Collected data entries:
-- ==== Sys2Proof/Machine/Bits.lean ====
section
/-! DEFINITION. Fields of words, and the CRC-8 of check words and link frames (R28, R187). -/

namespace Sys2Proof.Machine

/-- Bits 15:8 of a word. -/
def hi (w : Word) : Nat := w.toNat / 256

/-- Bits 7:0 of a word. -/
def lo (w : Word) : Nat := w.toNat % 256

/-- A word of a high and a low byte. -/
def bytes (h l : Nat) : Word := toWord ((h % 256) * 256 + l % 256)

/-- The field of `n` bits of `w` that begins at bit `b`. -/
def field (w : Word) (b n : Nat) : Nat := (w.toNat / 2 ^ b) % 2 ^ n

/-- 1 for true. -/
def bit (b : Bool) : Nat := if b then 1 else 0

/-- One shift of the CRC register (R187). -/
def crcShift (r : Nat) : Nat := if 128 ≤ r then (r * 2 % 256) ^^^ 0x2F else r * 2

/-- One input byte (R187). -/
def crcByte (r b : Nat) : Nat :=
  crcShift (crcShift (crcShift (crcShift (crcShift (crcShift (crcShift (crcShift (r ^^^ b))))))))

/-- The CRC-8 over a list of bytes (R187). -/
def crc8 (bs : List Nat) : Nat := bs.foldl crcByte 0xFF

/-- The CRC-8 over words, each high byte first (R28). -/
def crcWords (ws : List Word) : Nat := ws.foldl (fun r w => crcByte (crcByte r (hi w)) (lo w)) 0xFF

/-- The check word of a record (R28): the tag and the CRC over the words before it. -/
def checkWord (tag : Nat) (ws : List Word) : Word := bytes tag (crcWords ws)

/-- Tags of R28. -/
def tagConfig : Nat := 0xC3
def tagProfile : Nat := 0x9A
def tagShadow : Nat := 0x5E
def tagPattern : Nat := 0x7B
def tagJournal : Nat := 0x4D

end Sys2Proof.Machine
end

:: Work to complete ::
If a line in the entries holds the string "over", copy it.

:: Response below ::
/-- The CRC-8 over a list of bytes (R187). -/
/-- The CRC-8 over words, each high byte first (R28). -/
/-- The check word of a record (R28): the tag and the CRC over the words before it. -/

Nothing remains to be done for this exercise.